I have lasagne.init.HeNormal(gain='relu'), which does sqrt(2/fan_in), where fan_in is input_channels * kW * kH. This is also what you do in the caffe implementation. So your Torch implementation will have quite a bit larger initial values (since there are much fewer output than input channels in the convolutions), and also similar ones for all layers in a dense block (since the number of output channels is constant, but the number of input channels increases). This could make a difference.

I can fix that (you may want to fix that as well for the Caffe version), but I'd like to check the dense layer initialization as well. Can you guide me where that is defined in Torch?

By the way, you may also want to compare results to https://arxiv.org/abs/1608.02908. They achieve about the same results as your best model, with half the number of parameters, using the same data augmentation.

f0k commented 8 years ago

I'd like to check the dense layer initialization as well. Can you guide me where that is defined in Torch?

It seems this would be the one: https://github.com/torch/nn/blob/651103f/Linear.lua#L21-L43 It initializes weights and biases uniformly from -stdv to stdv (not Gaussian!), with stdv = 1./math.sqrt(self.weight:size(2)), but you later override the biases to be zero: https://github.com/liuzhuang13/DenseNet/blob/cbb6bff/densenet.lua#L108

According to https://github.com/torch/nn/blob/651103f/Linear.lua#L6, the weight shape is outputSize x inputSize, so self.weights:size(2) is the fan-in.

I will adapt my implementation to reproduce your initialization and run again.

liuzhuang13 commented 8 years ago

So your Torch implementation will have quite a bit larger initial values

Yes, thanks for pointing out, in fact we didn't notice the difference between nInputPlane and nOutputPlane.
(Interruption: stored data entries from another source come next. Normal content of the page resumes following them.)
-- ==== Sys2Proof/Laws/HostPort.lean ====
section
/-! SUPPORT. What a load, a cycle with its answer and a host operation can do, each said once. -/

namespace Sys2Proof.Machine

theorem load_empty (s : State) : load [] s = (.err .emptyProgram, s) := rfl

theorem load_tooLarge {src : List Byte} (h : progMax < src.length) (s : State) :
    load src s = (.err .programTooLarge, s) := by
  have h0 : src.length ≠ 0 := by omega
  simp [load, h0, h]

/-- A load of an accepted length copies the program and sets the mode; nothing else. -/
theorem load_accepted {src : List Byte} (h0 : src ≠ []) (h : src.length ≤ progMax) (s : State) :
    load src s = (.ok, s.copyProgram src) := by
  have h1 : src.length ≠ 0 := by simpa using h0
  simp [load, h1, Nat.not_lt.mpr h]

/-- The state after any load: the one before, or the program copied. -/
theorem load_cases (src : List Byte) (s : State) :
    (load src s).2 = s ∨ (src.length ≤ progMax ∧ load src s = (.ok, s.copyProgram src)) := by
  by_cases h0 : src = []
  · exact .inl (by rw [h0, load_empty])
  · by_cases h : src.length ≤ progMax
    · exact .inr ⟨h, load_accepted h0 h s⟩
    · exact .inl (by rw [load_tooLarge (by omega)])

@[simp] theorem decrementByte_zero : decrementByte 0 = 0 := rfl

/-- A cycle with its answer is the step and what its next state records. -/
theorem cycle_eq_next {s t : State} {r : Result} (h : cycle s = .next (r, t)) : step s = .next t ∧ r = t.cycleResult := by
  unfold cycle at h
  split at h
  · rename_i u hu
    simp only [Host.Outcome.next.injEq, Prod.mk.injEq] at h
    exact ⟨by rw [hu, h.2], by rw [← h.1, h.2]⟩
  · simp at h
  · simp at h

/-- Everything a host operation can do to the state (70_reset_and_hazards.md R176). -/
theorem hostOp_next_cases {op : HostOp} {s t : State} {r : HostReply} (h : hostOp op s = .next (r, t)) :
    t = s ∨ t = State.reset ∨ (∃ src, t = (load src s).2) ∨ step s = .next t ∨ ∃ k, t = s.decrementTimer k := by
  cases op with
  | construct => simp [hostOp] at h; exact .inr (.inl h.2.symm)
  | load src => simp [hostOp] at h; exact .inr (.inr (.inl ⟨src, h.2.symm⟩))
  | cycle =>
    simp only [hostOp] at h
    split at h
    · rename_i r' t' hc
      simp only [Host.Outcome.next.injEq, Prod.mk.injEq] at h
      rw [h.2] at hc
      exact .inr (.inr (.inr (.inl (cycle_eq_next hc).1)))
    · simp at h
    · simp at h
  | readFrameBuffer => simp [hostOp] at h; exact .inl h.2.symm
  | readTimer k => simp [hostOp] at h; exact .inl h.2.symm
  | decrementTimer k => simp [hostOp] at h; exact .inr (.inr (.inr (.inr ⟨k, h.2.symm⟩)))
  | readMode => simp [hostOp] at h; exact .inl h.2.symm

end Sys2Proof.Machine
end

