-- ==== Sys2Proof/Laws/PerInstr.lean ====
section
/-! SUPPORT. Per instruction: the number of its word lies in its family's range. -/

namespace Sys2Proof.Laws.WordRange

/-- The lowest and the highest word of an instruction's family, as numbers (30_encoding.md R74). -/
def familyRange : Instr → Nat × Nat
  | .clearScreen => (0x00E0, 0x00E0)
  | .stopSubroutine => (0x00EE, 0x00EE)
  | .jump _ => (0x1000, 0x1FFF)
  | .callSubroutine _ => (0x2000, 0x2FFF)
  | .setRegister _ _ => (0x6000, 0x6FFF)
  | .addToRegister _ _ => (0x7000, 0x7FFF)
  | .setIndex _ => (0xA000, 0xAFFF)
  | .display _ _ _ => (0xD000, 0xDFFF)
  | .unknownInstruction _ => (0x0000, 0xFFFF)

/-- The word of an instruction lies in its family's range. -/
def Statement (i : Instr) : Prop :=
  (familyRange i).1 ≤ (encode i).toNat ∧ (encode i).toNat ≤ (familyRange i).2

theorem clearScreen : Statement .clearScreen := ⟨by decide, by decide⟩

theorem stopSubroutine : Statement .stopSubroutine := ⟨by decide, by decide⟩

theorem jump (nnn : Addr) : Statement (.jump nnn) := by
  have := nnn.isLt
  simp only [Statement, familyRange, toNat_encode_jump]
  omega

theorem callSubroutine (nnn : Addr) : Statement (.callSubroutine nnn) := by
  have := nnn.isLt
  simp only [Statement, familyRange, toNat_encode_callSubroutine]
  omega

theorem setRegister (x : RegNum) (kk : Byte) : Statement (.setRegister x kk) := by
  have := x.isLt
  have := kk.isLt
  simp only [Statement, familyRange, toNat_encode_setRegister]
  omega

theorem addToRegister (x : RegNum) (kk : Byte) : Statement (.addToRegister x kk) := by
  have := x.isLt
  have := kk.isLt
  simp only [Statement, familyRange, toNat_encode_addToRegister]
  omega

theorem setIndex (nnn : Addr) : Statement (.setIndex nnn) := by
  have := nnn.isLt
  simp only [Statement, familyRange, toNat_encode_setIndex]
  omega

theorem display (x y : RegNum) (n : RowCount) : Statement (.display x y n) := by
  have := x.isLt
  have := y.isLt
  have := n.isLt
  simp only [Statement, familyRange, toNat_encode_display]
  omega

theorem unknownInstruction (raw : Word) : Statement (.unknownInstruction raw) := by
  have := raw.isLt
  simp only [Statement, familyRange, encode]
  omega

end Sys2Proof.Laws.WordRange
end

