-- ==== Sys2Proof/Tests/Slice0.lean ====
section
/-! SUPPORT. Tests against the vectors of 95_test_vectors.md (their ids stand at each test), the WellFormed smoke test, words written out
bit by bit from 30_encoding.md R75, and a witness for the hypotheses of every statement. -/

namespace Sys2Proof.Tests

open Sys2Proof.Machine

/-- The next state of an answer; the state after reset where there is none. -/
def after : Host.Outcome State Fault Refusal → State
  | .next t => t
  | .fault _ => State.reset
  | .refused _ => State.reset

/-- Whether an answer is a next state. -/
def isNext : Host.Outcome State Fault Refusal → Bool
  | .next _ => true
  | .fault _ => false
  | .refused _ => false

/-- The construction state at pc with the word `w` in the two bytes the next cycle fetches. -/
def at_ (pc : Word) (w : Nat) : State := (State.reset.setPc pc).withFetchWord 16 w

/-- As `at_`, with V0, V1, VF and I set and one byte at I. -/
def drawState (v0 v1 vf : Byte) (index : Word) (byte : Byte) (w : Nat) : State :=
  let s := ((((State.reset.writeV 0 v0).writeV 1 v1).writeV 15 vf).setIndex index).setPc 0x200
  { s with mem := s.mem.write index.toNat byte }.withFetchWord 16 w

/-- One pixel ON. -/
def onePixel (x : Fin 64) (y : Fin 32) : FrameBuffer := FrameBuffer.clear.xorPixel x y true

/-- A stack of k entries 0x202. -/
def deep (k : Nat) (s : State) : State := { s with stack := List.replicate k 0x202 }

theorem depth_deep (k : Nat) (s : State) : (deep k s).depth = k := List.length_replicate

/-! ## WellFormed: each check refuses an ill-formed term (R78) -/

theorem test_wellFormed_refuses_literals :
    (Instr.unknownInstruction 0x00E0).wellFormed = false ∧ (Instr.unknownInstruction 0x00EE).wellFormed = false := by decide

theorem test_wellFormed_refuses_family_words :
    [0x1000, 0x1FFF, 0x2000, 0x2FFF, 0x6000, 0x7FFF, 0xA000, 0xAFFF, 0xD000, 0xDFFF].all
      (fun n => !(Instr.unknownInstruction (BitVec.ofNat 16 n)).wellFormed) = true := by decide

theorem test_wellFormed_accepts_unknown_space :
    [0x0000, 0x00DF, 0x00E1, 0x00EF, 0x0FFF, 0x3000, 0x5FFF, 0x8000, 0x9FFF, 0xB000, 0xCFFF, 0xE000, 0xFFFF].all
      (fun n => (Instr.unknownInstruction (BitVec.ofNat 16 n)).wellFormed) = true := by decide

/-! ## Decoding words written out from R75's bit patterns -/

theorem test_decode_CLS : decode 0b0000000011100000 = .clearScreen := by decide
theorem test_decode_RET : decode 0b0000000011101110 = .stopSubroutine := by decide
theorem test_decode_JP : decode 0b0001101010111100 = .jump 0xABC := by decide
theorem test_decode_CALL : decode 0b0010111111111111 = .callSubroutine 0xFFF := by decide
theorem test_decode_LD_Vx : decode 0b0110101000111111 = .setRegister 0xA 0x3F := by decide
theorem test_decode_ADD_Vx : decode 0b0111101100010000 = .addToRegister 0xB 0x10 := by decide
theorem test_decode_LD_I : decode 0b1010111111100000 = .setIndex 0xFE0 := by decide
theorem test_decode_DRW : decode 0b1101000100100011 = .display 1 2 3 := by decide
theorem test_decode_UNKNOWN : decode 0b1000000000010100 = .unknownInstruction 0x8014 := by decide

/-- 95_test_vectors.md section 2.2. -/
theorem test_decode_unknown_space :
    [0x0000, 0x00E1, 0x00EF, 0x0E00, 0x01EE, 0x3A12, 0x4000, 0x5120, 0x8014, 0x9120, 0xB123, 0xC0FF, 0xE09E, 0xF065, 0xFFFF].all
      (fun n => decide (decode (BitVec.ofNat 16 n) = .unknownInstruction (BitVec.ofNat 16 n))) = true := by decide

theorem test_decodeBytes_too_few :
    decodeBytes [] = .error .tooFewBytes ∧ decodeBytes [0x12] = .error .tooFewBytes := ⟨rfl, rfl⟩

theorem test_decodeTableWord : decodeTableWord 16 0x10E0 = some (.jump 0x0E0) := by decide

/-- L1-7, and the words of R80. -/
theorem test_encode :
    encode (.display 0xF 0 0xF) = 0xDF0F ∧ encode (.jump 0xABC) = 0x1ABC ∧ encode (.setRegister 0xA 0x3F) = 0x6A3F ∧
    encodeBytes (.addToRegister 0xB 0x10) = [0x7B, 0x10] := by decide

/-! ## Fetch and cycle -/

/-- L1-1: 4094, then 0, then 2; and 4095, then 1 (R24). -/
theorem test_advancePc : advancePc 4094 = 0 ∧ advancePc 0 = 2 ∧ advancePc 4095 = 1 := by decide

/-- V-F3: pc = 0xFFF takes its second byte from 0x000. -/
theorem test_fetch_wraps : (after (step (at_ 0xFFF 0x1200))).pc = 0x200 := by decide

/-- V-F4: an odd pc. -/
theorem test_fetch_odd : (after (step (at_ 0x201 0x6122))).readV 1 = 0x22 ∧ (after (step (at_ 0x201 0x6122))).pc = 0x203 := by
  decide

/-- V-F5: construction, load, first cycle. -/
theorem test_first_cycle_faults :
    (after (step (load [0x60, 0x01] State.reset).2)).pc = 2 ∧
    (after (step (load [0x60, 0x01] State.reset).2)).mode = .faulted (.unsupportedOpcode 0) := by decide

/-- V-F6: a faulted block does nothing. -/
theorem test_faulted_cycle :
    (after (step ((at_ 0x302 0x6001).setMode (.faulted .stackUnderflow)))).pc = 0x302 := by decide

/-! ## Control flow -/

/-- V-C2. -/
theorem test_jump : (after (step (at_ 0x200 0x1FFF))).pc = 0xFFF := by decide

/-- V-C1. -/
theorem test_jump_keeps_stack : (after (step ((at_ 0x202 0x1200).push 0x400))).stack = [0x400] := by decide

/-- V-C4. -/
theorem test_call_at_top :
    (after (step (at_ 0xFFE 0x2300))).stack = [0] ∧ (after (step (at_ 0xFFE 0x2300))).pc = 0x300 := by decide

/-- V-C6. -/
theorem test_call_overflow :
    (after (step (deep 256 (at_ 0x200 0x2300)))).mode = .faulted (.stackOverflow 0x202) ∧
    (after (step (deep 256 (at_ 0x200 0x2300)))).pc = 0x202 ∧ (after (step (deep 256 (at_ 0x200 0x2300)))).depth = 256 := by
  decide +kernel

/-- V-C7 (the top of the stack is written first here). -/
theorem test_return :
    (after (step { at_ 0x500 0x00EE with stack := [0x404, 0x202] })).pc = 0x404 ∧
    (after (step { at_ 0x500 0x00EE with stack := [0x404, 0x202] })).stack = [0x202] := by decide

/-- V-C8. -/
theorem test_return_underflow :
    (after (step (at_ 0x300 0x00EE))).mode = .faulted .stackUnderflow ∧ (after (step (at_ 0x300 0x00EE))).pc = 0x302 := by
  decide

/-! ## Register instructions -/

/-- V-F1. -/
theorem test_setRegister :
    (after (step (at_ 0x200 0x6A3F))).readV 0xA = 0x3F ∧ (after (step (at_ 0x200 0x6A3F))).mode = .running := by decide

/-- V-R2. -/
theorem test_setRegister_VF : (after (step (at_ 0x200 0x6F01))).readV 0xF = 0x01 := by decide

/-- L1-3. -/
theorem test_addToRegister_wraps :
    (after (step (((at_ 0x200 0x70AB).writeV 0 0xFF).writeV 15 0x5A))).readV 0 = 0xAA ∧
    (after (step (((at_ 0x200 0x70AB).writeV 0 0xFF).writeV 15 0x5A))).readV 15 = 0x5A := by decide

/-- V-R5. -/
theorem test_addToRegister_VF : (after (step ((at_ 0x200 0x7F01).writeV 15 0xFF))).readV 15 = 0 := by decide

/-- V-R9. -/
theorem test_setIndex : (after (step ((at_ 0x200 0xA050).setIndex 0x0FFF))).index = 0x0050 := by decide

/-! ## Display instructions -/

/-- V-D16. -/
theorem test_clearScreen :
    (after (step (((at_ 0x200 0x00E0).setFb (onePixel 9 9)).writeV 15 1))).fb = FrameBuffer.clear ∧
    (after (step (((at_ 0x200 0x00E0).setFb (onePixel 9 9)).writeV 15 1))).readV 15 = 1 := by decide

/-- V-D2: the origin is reduced to (63, 31). -/
theorem test_display_origin_reduced :
    (after (step (drawState 0xFF 0xFF 0 0x300 0x80 0xD011))).fb = onePixel 63 31 := by decide

/-- V-D6: one pixel set, one turned off, VF = 1. -/
theorem test_display_collision :
    (after (step ((drawState 0 0 0 0x300 0xC0 0xD001).setFb (onePixel 1 0)))).fb = onePixel 0 0 ∧
    (after (step ((drawState 0 0 0 0x300 0xC0 0xD001).setFb (onePixel 1 0)))).readV 15 = 1 := by decide

/-- V-D10: out of bounds, nothing drawn and VF kept. -/
theorem test_display_out_of_bounds :
    (after (step ((drawState 0 0 1 0xFFF 0 0xD002).setFb (onePixel 5 5)))).mode = .faulted (.memoryOutOfBounds 0xFFF 2) ∧
    (after (step ((drawState 0 0 1 0xFFF 0 0xD002).setFb (onePixel 5 5)))).fb = onePixel 5 5 := by decide

/-- V-D8: height zero clears VF. -/
theorem test_display_height_zero :
    (after (step (drawState 0 0 1 0xFFF 0 0xD000))).readV 15 = 0 ∧ (after (step (drawState 0 0 1 0xFFF 0 0xD000))).mode = .running := by
  decide

/-! ## UnknownInstruction -/

/-- The example of R93. -/
theorem test_unknown :
    (after (step (at_ 0x200 0x8014))).mode = .faulted (.unsupportedOpcode 0x8014) ∧ (after (step (at_ 0x200 0x8014))).pc = 0x202 := by
  decide

/-! ## Load and reset -/

/-- V-L3: the shorter second program leaves the first one's tail. -/
theorem test_reload :
    let m := (load [0x11, 0x22] (load [0xAA, 0xBB, 0xCC, 0xDD] State.reset).2).2.mem
    (m.read 0x200, m.read 0x201, m.read 0x202, m.read 0x203) = (0x11, 0x22, 0xCC, 0xDD) := by decide

/-- V-L5: a load into a faulted block keeps the fault record. -/
theorem test_load_faulted :
    (load [0x60, 0x01] (State.reset.setMode (.faulted .stackUnderflow))).2.mode = .faulted .stackUnderflow := by decide

/-- L1-6b and the bound of R172. -/
theorem test_load_rejected :
    (load [] State.reset).1 = .err .emptyProgram ∧ (load (List.replicate 3585 0) State.reset).1 = .err .programTooLarge := by
  exact ⟨by decide, by decide +kernel⟩

/-- V-L6: the font's first glyph, and the byte before it. -/
theorem test_reset_font :
    State.reset.mem.readBytes 0x050 5 = [0xF0, 0x90, 0x90, 0x90, 0xF0] ∧ State.reset.mem.read 0x04F = 0 ∧
    State.reset.mem.readBytes 0x09B 6 = [0xF0, 0x80, 0xF0, 0x80, 0x80, 0x00] := by decide

/-- V-L7. -/
theorem test_timer_at_zero : (State.reset.decrementTimer .delay).delay = 0 := by decide

/-- Writing what an unlisted address reads as removes the entry. -/
theorem test_memory_canonical :
    (Memory.write [(0x050, 0x01)] 0x050 0xF0) = [] ∧ Memory.write [(0x300, 1)] 0x200 2 = [(0x200, 2), (0x300, 1)] := by decide

/-! ## Witnesses: the hypotheses of each statement are met together -/

theorem witness_DecodeByLiteralThenTopNibble :
    (0x1000 : Word) ≠ 0x00E0 ∧ (0x1000 : Word) ≠ 0x00EE ∧ (0x1FFF : Word).toNat / 4096 = 0x1 ∧ (0x2000 : Word).toNat / 4096 = 0x2 ∧
    (0x6FFF : Word).toNat / 4096 = 0x6 ∧ (0x7000 : Word).toNat / 4096 = 0x7 ∧ (0xAFFF : Word).toNat / 4096 = 0xA ∧
    (0xD000 : Word).toNat / 4096 = 0xD ∧ (0xE000 : Word).toNat / 4096 ∉ [0x1, 0x2, 0x6, 0x7, 0xA, 0xD] := by decide

theorem witness_DecodeOfEncodeIsTheInstruction :
    (Instr.display 0xF 0 0xF).wellFormed = true ∧ (Instr.unknownInstruction 0x0000).wellFormed = true := by decide

theorem witness_OpcodeTableSelectsTheVariant : (⟨.jump, 0x1000, 0xF000⟩ : OpcodeRow) ∈ opcodeRows := by decide

theorem witness_FetchAdvancesPcByTwoModulo4096 : (at_ 0xFFF 0x1200).pc.toNat < 4096 := by decide

theorem witness_FetchReadsTheWordFirstByteHigh : (at_ 0x201 0x6122).pc.toNat < 4096 := by decide

theorem witness_FetchOutsideMemoryStopsByName :
    (at_ 0x1000 0x1200).alive = true ∧ 4096 ≤ (at_ 0x1000 0x1200).pc.toNat := by decide

theorem witness_StepRunsTheDecodedInstruction :
    (at_ 0xFFF 0x1200).alive = true ∧ (at_ 0xFFF 0x1200).pc.toNat < 4096 ∧
    decodeBytes [(at_ 0xFFF 0x1200).mem.read 0xFFF, (at_ 0xFFF 0x1200).mem.read ((0xFFF + 1) % 4096)] = .ok (.jump 0x200, []) ∧
    exec (.jump 0x200) { at_ 0xFFF 0x1200 with pc := 1 } = .next ({ at_ 0xFFF 0x1200 with pc := 1 }.setPc (zextAddr 0x200)) :=
  ⟨by decide, by decide, rfl, rfl⟩

theorem witness_FaultedCycleChangesNothing : ((at_ 0x302 0x6001).setMode (.faulted .stackUnderflow)).mode = .faulted .stackUnderflow :=
  rfl

theorem witness_CycleEndsRunningOrFaulted :
    (at_ 0x200 0x6A3F).alive = true ∧ ∃ t, cycle (at_ 0x200 0x6A3F) = .next (.ok, t) ∧ t.mode = .running :=
  ⟨by decide, _, rfl, rfl⟩

theorem witness_FaultIsPrecise :
    (at_ 0x300 0x00EE).alive = true ∧ ∃ t, step (at_ 0x300 0x00EE) = .next t ∧ t.mode = .faulted .stackUnderflow :=
  ⟨by decide, _, rfl, rfl⟩

theorem witness_EachErrorHasItsOneCause_overflow :
    ∃ s : State, s.alive = true ∧ s.depth = 256 ∧ isNext (exec (.callSubroutine 0) s) = true :=
  ⟨deep 256 State.reset, by decide, depth_deep 256 _, by decide +kernel⟩

theorem witness_EachErrorHasItsOneCause_others :
    State.reset.alive = true ∧ exec .stopSubroutine State.reset = .next (State.reset.raise .stackUnderflow) ∧
    exec (.display 0 0 2) (State.reset.setIndex 0xFFF) = .next ((State.reset.setIndex 0xFFF).raise (.memoryOutOfBounds 0xFFF 2)) ∧
    exec (.unknownInstruction 0xFFFF) State.reset = .next (State.reset.raise (.unsupportedOpcode 0xFFFF)) :=
  ⟨by decide, rfl, rfl, rfl⟩

theorem witness_SelfJumpIsAFixedPoint :
    (at_ 0x300 0x1300).alive = true ∧ (at_ 0x300 0x1300).pc.toNat < 4096 ∧
    ((at_ 0x300 0x1300).mem.read 0x300).toNat * 256 + ((at_ 0x300 0x1300).mem.read ((0x300 + 1) % 4096)).toNat = 0x1000 + 0x300 := by
  decide

theorem witness_StepKeepsTheInvariant : (at_ 0xFFE 0x2300).Inv ∧ isNext (step (at_ 0xFFE 0x2300)) = true := by decide

theorem witness_CycleAnswersFromEveryGoodState : (at_ 0xFFF 0xD00F).Inv := by decide

theorem witness_HostOperationsKeepTheInvariant : (deep 256 (at_ 0xFFF 0x2300)).Inv := by decide +kernel

theorem witness_CanonicalMemoriesWithEqualBytesAreEqual :
    Memory.wf [(0x050, 0x01), (0xFFF, 0x02)] ∧
    ∀ a, a < 4096 → Memory.read [(0x050, 0x01), (0xFFF, 0x02)] a = Memory.read [(0x050, 0x01), (0xFFF, 0x02)] a :=
  ⟨by decide, fun _ _ => rfl⟩

theorem witness_CallPushesTheReturnAddress : (deep 255 State.reset).depth ≠ 256 ∧ State.reset.depth ≠ 256 := by
  rw [depth_deep]
  decide
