-- ==== Sys2Proof/Syntax.lean ====
section
/-! DEFINITION. The commands of the block: one constructor of `Instr` for each row of the table of operations and
events, with the operands that arrive with the event (the bytes of a port, the level of a line, the straps as read)
and, where several timers of one kind can run, the name of the one that expires. A row that is the delivery of a frame
from the receive queue (R137) has no operand: it takes the oldest frame of that queue (assumption 6). -/

namespace Sys2Proof

/-- A wheel path of the lane. -/
inductive Path | left | right
deriving DecidableEq, Repr

/-- The index of a pavement probe (R41). -/
inductive ProbeIx | p0 | p1
deriving DecidableEq, Repr

/-- A level of the presence line. -/
inductive LineLevel | vacant | occupied
deriving DecidableEq, Repr

/-- A cause that keeps the station in reset while it lasts (R180). -/
inductive HeldCause | line | supply
deriving DecidableEq, Repr

/-- How a frame ends broken (R135): a stop bit found driven, a quiet gap before the end, a payload length above 80. -/
inductive BreakCause | stopBit | quietGap | overLength
deriving DecidableEq, Repr

/-- The strap pins as START reads them (R181). The lane strap 0..7 stands for lane 1..8. -/
structure Straps where
  station : BitVec 4
  laneStrap : BitVec 3
  leftNeighbour : Bool
  rightNeighbour : Bool
  calEnable : Bool
deriving DecidableEq, Repr

/-- The commands, in the order of the table. -/
inductive Instr
  /-- POWER_ON (R180). -/
  | powerOn
  /-- SUPPLY_LOW (R180). -/
  | supplyLow
  /-- RESET_LINE (R180). -/
  | resetLine
  /-- LINK_RESTART (R179). -/
  | linkRestart
  /-- START_DONE (R181): the straps are those START has read. -/
  | startDone (straps : Straps)
  /-- STROBE (R1): the tick counter advances. -/
  | strobe
  /-- SAMPLE_SET (R2, R168): the ten bytes of the set, as four values, the tag byte and the set check. -/
  | sampleSet (v0 v1 v2 v3 : BitVec 16) (tags check : Byte)
  /-- SELFTEST_WAIT_EXPIRY (R182). -/
  | selftestWaitExpiry
  /-- WEIGHING_COMPLETE (R30). -/
  | weighingComplete
  /-- LONE_DECLARATION (R64): the oldest wheel held on the path that can be declared lone. -/
  | loneDeclaration (p : Path)
  /-- CEDER_WAIT_EXPIRY (R73) of the merge-table entry in place `slot`. -/
  | cederWaitExpiry (slot : Nat)
  /-- OWNER_WAIT_EXPIRY (R78). -/
  | ownerWaitExpiry (slot : Nat)
  /-- CONFIRMATION_WAIT_EXPIRY (R81). -/
  | confirmationWaitExpiry (slot : Nat)
  /-- PEER_HALF_EXPIRY (R74) of the entry with that sender and reference. -/
  | peerHalfExpiry (sender ref : Byte)
  /-- GAP_TIMER_EXPIRY (R92). -/
  | gapTimerExpiry
  /-- PRESENCE_LINE_CHANGE (R93): the level the line changes to. -/
  | presenceLineChange (level : LineLevel)
  /-- DEBOUNCE_EXPIRY (R93). -/
  | debounceExpiry
  /-- STUCK_EXPIRY (R94). -/
  | stuckExpiry
  /-- PROBE_READING (R41, R169): byte 0, the value and the reading check. -/
  | probeReading (head : Byte) (value : BitVec 16) (check : Byte)
  /-- STALENESS_EXPIRY (R47) of one probe. -/
  | stalenessExpiry (probe : ProbeIx)
  /-- FRESHNESS_EXPIRY (R52). -/
  | freshnessExpiry
  /-- HELD_TIMER_EXPIRY (R53). -/
  | heldTimerExpiry
  /-- BEACON_TIMER_EXPIRY (R118). -/
  | beaconTimerExpiry
  /-- FRAME_COMPLETE (R136): the bytes of the frame; its payload-length byte is the length of `payload`. -/
  | frameComplete (kind source dest : Byte) (payload : List Byte) (crc : BitVec 16)
  /-- FRAME_BROKEN (R135). -/
  | frameBroken (cause : BreakCause)
  /-- BEACON_RECEIVED (R123). -/
  | beaconReceived
  /-- LOSS_EXPIRY (R126) of the entry with that station number. -/
  | lossExpiry (station : Byte)
  /-- HALF_AXLE_RECEIVED (R74). -/
  | halfAxleReceived
  /-- MERGE_TAKE_RECEIVED (R72). -/
  | mergeTakeReceived
  /-- MERGE_CEDE_RECEIVED (R79). -/
  | mergeCedeReceived
  /-- MERGE_REFUSE_RECEIVED (R80). -/
  | mergeRefuseReceived
  /-- SLOT_BEGIN (R139). -/
  | slotBegin
  /-- COLLISION (R143). -/
  | collision
  /-- TRANSMISSION_COMPLETE (R146). -/
  | transmissionComplete
  /-- HOLD (R151). -/
  | hold
  /-- RESUME (R151). -/
  | resume
  /-- HOLD_TIMER_EXPIRY (R151). -/
  | holdTimerExpiry
  /-- TEMP_REQUEST (R58). -/
  | tempRequest
  /-- SCREEN (R110). -/
  | screen
  /-- REZERO (R19). -/
  | rezero
  /-- TABLE_READ (R164). -/
  | tableRead
  /-- TABLE_WRITE (R162). -/
  | tableWrite
  /-- TABLE_CUT (R163). -/
  | tableCut
  /-- LOCK (R165). -/
  | lock
  /-- ERASE (R166). -/
  | erase
  /-- RESTART (R179). -/
  | restart
  /-- WRITE_COMPLETE (R162). -/
  | writeComplete
  /-- CUT_COMPLETE (R163). -/
  | cutComplete
  /-- ERASE_COMPLETE (R166). -/
  | eraseComplete
  /-- RESET_CAUSE_END (R180): the cause that ends. -/
  | resetCauseEnd (cause : HeldCause)
  /-- START_BIT_SEEN (R139). -/
  | startBitSeen
deriving DecidableEq, Repr

end Sys2Proof
end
For initialization we simply copied the piece of code from here https://github.com/facebook/fb.resnet.torch/blob/master/models/resnet.lua It's a bit weird for them to use nOutputPlane, since in the original paper ("he" or "msra" init scheme) I believe they used nInputPlane, and most deep learning package followed that.

Can you guide me where that is defined in Torch?

For dense layer, since they didn't do anything for weights explicitly except letting bias be zeros, so it's Torch's default init scheme. It seems it's "xavier" init scheme. You can take a look at here https://github.com/torch/nn/blob/master/Linear.lua.

I saw your new comment, but I'll keep the above paragraph.

That's still a bit far from your 7.00%. My first hunch would be to compare the initialization.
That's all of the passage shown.